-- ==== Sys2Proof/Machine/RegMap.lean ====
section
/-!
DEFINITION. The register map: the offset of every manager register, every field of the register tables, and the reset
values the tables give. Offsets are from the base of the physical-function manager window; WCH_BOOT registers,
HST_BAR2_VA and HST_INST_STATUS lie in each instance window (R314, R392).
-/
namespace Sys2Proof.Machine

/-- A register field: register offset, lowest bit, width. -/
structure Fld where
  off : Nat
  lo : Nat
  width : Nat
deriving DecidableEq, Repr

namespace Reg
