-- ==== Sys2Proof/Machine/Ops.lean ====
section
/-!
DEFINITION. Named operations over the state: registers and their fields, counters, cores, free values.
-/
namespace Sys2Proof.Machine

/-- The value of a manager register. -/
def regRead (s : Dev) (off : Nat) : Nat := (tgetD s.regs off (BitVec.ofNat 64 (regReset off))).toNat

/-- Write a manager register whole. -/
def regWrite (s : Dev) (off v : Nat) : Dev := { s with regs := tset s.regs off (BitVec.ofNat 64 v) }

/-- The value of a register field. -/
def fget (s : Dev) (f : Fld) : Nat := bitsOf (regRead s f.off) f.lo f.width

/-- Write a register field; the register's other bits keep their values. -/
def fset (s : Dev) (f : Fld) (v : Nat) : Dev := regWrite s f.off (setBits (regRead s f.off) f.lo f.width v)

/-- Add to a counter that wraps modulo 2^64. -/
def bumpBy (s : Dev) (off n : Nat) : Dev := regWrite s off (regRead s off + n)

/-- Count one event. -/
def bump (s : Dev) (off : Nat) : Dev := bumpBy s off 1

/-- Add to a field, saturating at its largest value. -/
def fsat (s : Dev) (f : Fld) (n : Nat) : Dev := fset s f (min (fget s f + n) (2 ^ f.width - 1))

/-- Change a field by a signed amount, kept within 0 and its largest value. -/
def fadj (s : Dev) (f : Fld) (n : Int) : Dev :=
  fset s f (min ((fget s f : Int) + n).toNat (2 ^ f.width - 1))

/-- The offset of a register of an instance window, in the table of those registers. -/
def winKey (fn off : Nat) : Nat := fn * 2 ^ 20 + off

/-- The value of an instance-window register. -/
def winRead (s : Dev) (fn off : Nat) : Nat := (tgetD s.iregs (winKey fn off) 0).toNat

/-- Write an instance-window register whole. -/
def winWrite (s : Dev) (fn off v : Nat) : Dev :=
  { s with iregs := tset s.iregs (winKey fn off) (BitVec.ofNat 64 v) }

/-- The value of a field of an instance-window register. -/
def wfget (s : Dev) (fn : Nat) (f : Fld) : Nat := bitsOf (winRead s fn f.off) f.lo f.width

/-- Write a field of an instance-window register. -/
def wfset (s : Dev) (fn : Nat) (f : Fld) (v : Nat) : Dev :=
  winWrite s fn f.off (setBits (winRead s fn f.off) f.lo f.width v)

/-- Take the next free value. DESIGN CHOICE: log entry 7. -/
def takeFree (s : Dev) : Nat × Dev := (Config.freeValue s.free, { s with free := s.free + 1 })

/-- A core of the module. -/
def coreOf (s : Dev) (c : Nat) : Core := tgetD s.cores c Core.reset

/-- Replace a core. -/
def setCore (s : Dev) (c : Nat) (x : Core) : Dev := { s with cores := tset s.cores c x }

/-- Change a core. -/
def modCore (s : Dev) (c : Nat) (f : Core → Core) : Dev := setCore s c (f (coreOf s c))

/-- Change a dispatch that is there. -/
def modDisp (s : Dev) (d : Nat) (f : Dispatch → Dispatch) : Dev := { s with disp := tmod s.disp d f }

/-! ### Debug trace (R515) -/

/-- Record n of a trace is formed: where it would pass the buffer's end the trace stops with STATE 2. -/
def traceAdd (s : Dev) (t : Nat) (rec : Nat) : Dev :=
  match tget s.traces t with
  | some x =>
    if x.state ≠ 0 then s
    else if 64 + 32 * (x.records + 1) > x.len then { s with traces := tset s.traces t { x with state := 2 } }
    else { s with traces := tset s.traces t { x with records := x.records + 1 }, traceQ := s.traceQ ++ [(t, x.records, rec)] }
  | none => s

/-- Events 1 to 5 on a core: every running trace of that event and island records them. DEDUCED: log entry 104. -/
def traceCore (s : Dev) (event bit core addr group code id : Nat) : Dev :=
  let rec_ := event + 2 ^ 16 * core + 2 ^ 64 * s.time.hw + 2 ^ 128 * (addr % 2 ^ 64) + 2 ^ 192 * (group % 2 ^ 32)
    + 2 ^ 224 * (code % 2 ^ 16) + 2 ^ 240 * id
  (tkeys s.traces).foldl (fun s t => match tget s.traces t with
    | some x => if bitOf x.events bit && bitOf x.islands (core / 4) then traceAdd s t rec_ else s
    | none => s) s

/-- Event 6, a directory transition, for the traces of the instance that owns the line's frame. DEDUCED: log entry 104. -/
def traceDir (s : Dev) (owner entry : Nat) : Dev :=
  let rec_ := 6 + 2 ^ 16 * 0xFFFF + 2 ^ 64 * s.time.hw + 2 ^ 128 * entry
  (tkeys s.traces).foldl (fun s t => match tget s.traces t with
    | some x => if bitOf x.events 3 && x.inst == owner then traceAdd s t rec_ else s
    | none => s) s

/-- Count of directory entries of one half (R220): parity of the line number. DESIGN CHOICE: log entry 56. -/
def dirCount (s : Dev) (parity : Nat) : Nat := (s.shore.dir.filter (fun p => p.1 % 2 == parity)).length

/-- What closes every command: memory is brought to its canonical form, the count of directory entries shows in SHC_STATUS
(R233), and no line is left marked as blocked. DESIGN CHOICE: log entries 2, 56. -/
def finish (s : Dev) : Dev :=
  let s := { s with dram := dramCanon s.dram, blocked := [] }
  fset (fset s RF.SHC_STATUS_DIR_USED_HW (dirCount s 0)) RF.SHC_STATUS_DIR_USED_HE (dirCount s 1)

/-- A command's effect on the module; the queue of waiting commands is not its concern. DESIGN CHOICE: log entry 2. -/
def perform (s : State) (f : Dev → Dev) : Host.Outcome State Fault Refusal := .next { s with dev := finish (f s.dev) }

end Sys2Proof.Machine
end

• **Work required**:
Return the full listing. Leave every word as it stands.

• **Exercise result**:
-- ==== Sys2Proof/Machine/RegMap.lean ====
section
/-!
DEFINITION. The register map: the offset of every manager register, every field of the register tables, and the reset
values the tables give. Offsets are from the base of the physical-function manager window; WCH_BOOT registers,
HST_BAR2_VA and HST_INST_STATUS lie in each instance window (R314, R392).
-/
namespace Sys2Proof.Machine

/-- A register field: register offset, lowest bit, width. -/
structure Fld where
  off : Nat
  lo : Nat
  width : Nat
deriving DecidableEq, Repr

namespace Reg
-- ==== Sys2Proof/Machine/Ops.lean ====
section
/-!
DEFINITION. Named operations over the state: registers and their fields, counters, cores, free values.
-/
namespace Sys2Proof.Machine

/-- The value of a manager register. -/
def regRead (s : Dev) (off : Nat) : Nat := (tgetD s.regs off (BitVec.ofNat 64 (regReset off))).toNat

/-- Write a manager register whole. -/
def regWrite (s : Dev) (off v : Nat) : Dev := { s with regs := tset s.regs off (BitVec.ofNat 64 v) }

/-- The value of a register field. -/
def fget (s : Dev) (f : Fld) : Nat := bitsOf (regRead s f.off) f.lo f.width

/-- Write a register field; the register's other bits keep their values. -/
def fset (s : Dev) (f : Fld) (v : Nat) : Dev := regWrite s f.off (setBits (regRead s f.off) f.lo f.width v)

/-- Add to a counter that wraps modulo 2^64. -/
def bumpBy (s : Dev) (off n : Nat) : Dev := regWrite s off (regRead s off + n)

/-- Count one event. -/
def bump (s : Dev) (off : Nat) : Dev := bumpBy s off 1

/-- Add to a field, saturating at its largest value. -/
def fsat (s : Dev) (f : Fld) (n : Nat) : Dev := fset s f (min (fget s f + n) (2 ^ f.width - 1))

/-- Change a field by a signed amount, kept within 0 and its largest value. -/
def fadj (s : Dev) (f : Fld) (n : Int) : Dev :=
  fset s f (min ((fget s f : Int) + n).toNat (2 ^ f.width - 1))

/-- The offset of a register of an instance window, in the table of those registers. -/
def winKey (fn off : Nat) : Nat := fn * 2 ^ 20 + off

/-- The value of an instance-window register. -/
def winRead (s : Dev) (fn off : Nat) : Nat := (tgetD s.iregs (winKey fn off) 0).toNat

/-- Write an instance-window register whole. -/
def winWrite (s : Dev) (fn off v : Nat) : Dev :=
  { s with iregs := tset s.iregs (winKey fn off) (BitVec.ofNat 64 v) }

/-- The value of a field of an instance-window register. -/
def wfget (s : Dev) (fn : Nat) (f : Fld) : Nat := bitsOf (winRead s fn f.off) f.lo f.width

/-- Write a field of an instance-window register. -/
def wfset (s : Dev) (fn : Nat) (f : Fld) (v : Nat) : Dev :=
  winWrite s fn f.off (setBits (winRead s fn f.off) f.lo f.width v)

/-- Take the next free value. DESIGN CHOICE: log entry 7. -/
def takeFree (s : Dev) : Nat × Dev := (Config.freeValue s.free, { s with free := s.free + 1 })

/-- A core of the module. -/
def coreOf (s : Dev) (c : Nat) : Core := tgetD s.cores c Core.reset

/-- Replace a core. -/
def setCore (s : Dev) (c : Nat) (x : Core) : Dev := { s with cores := tset s.cores c x }

/-- Change a core. -/
def modCore (s : Dev) (c : Nat) (f : Core → Core) : Dev := setCore s c (f (coreOf s c))

/-- Change a dispatch that is there. -/
def modDisp (s : Dev) (d : Nat) (f : Dispatch → Dispatch) : Dev := { s with disp := tmod s.disp d f }

/-! ### Debug trace (R515) -/

/-- Record n of a trace is formed: where it would pass the buffer's end the trace stops with STATE 2. -/
def traceAdd (s : Dev) (t : Nat) (rec : Nat) : Dev :=
  match tget s.traces t with
  | some x =>
    if x.state ≠ 0 then s
    else if 64 + 32 * (x.records + 1) > x.len then { s with traces := tset s.traces t { x with state := 2 } }
    else { s with traces := tset s.traces t { x with records := x.records + 1 }, traceQ := s.traceQ ++ [(t, x.records, rec)] }
  | none => s

/-- Events 1 to 5 on a core: every running trace of that event and island records them. DEDUCED: log entry 104. -/
def traceCore (s : Dev) (event bit core addr group code id : Nat) : Dev :=
  let rec_ := event + 2 ^ 16 * core + 2 ^ 64 * s.time.hw + 2 ^ 128 * (addr % 2 ^ 64) + 2 ^ 192 * (group % 2 ^ 32)
    + 2 ^ 224 * (code % 2 ^ 16) + 2 ^ 240 * id
  (tkeys s.traces).foldl (fun s t => match tget s.traces t with
    | some x => if bitOf x.events bit && bitOf x.islands (core / 4) then traceAdd s t rec_ else s
    | none => s) s

/-- Event 6, a directory transition, for the traces of the instance that owns the line's frame. DEDUCED: log entry 104. -/
def traceDir (s : Dev) (owner entry : Nat) : Dev :=
  let rec_ := 6 + 2 ^ 16 * 0xFFFF + 2 ^ 64 * s.time.hw + 2 ^ 128 * entry
  (tkeys s.traces).foldl (fun s t => match tget s.traces t with
    | some x => if bitOf x.events 3 && x.inst == owner then traceAdd s t rec_ else s
    | none => s) s

/-- Count of directory entries of one half (R220): parity of the line number. DESIGN CHOICE: log entry 56. -/
def dirCount (s : Dev) (parity : Nat) : Nat := (s.shore.dir.filter (fun p => p.1 % 2 == parity)).length

/-- What closes every command: memory is brought to its canonical form, the count of directory entries shows in SHC_STATUS
(R233), and no line is left marked as blocked. DESIGN CHOICE: log entries 2, 56. -/
def finish (s : Dev) : Dev :=
  let s := { s with dram := dramCanon s.dram, blocked := [] }
  fset (fset s RF.SHC_STATUS_DIR_USED_HW (dirCount s 0)) RF.SHC_STATUS_DIR_USED_HE (dirCount s 1)

/-- A command's effect on the module; the queue of waiting commands is not its concern. DESIGN CHOICE: log entry 2. -/
def perform (s : State) (f : Dev → Dev) : Host.Outcome State Fault Refusal := .next { s with dev := finish (f s.dev) }

end Sys2Proof.Machine
end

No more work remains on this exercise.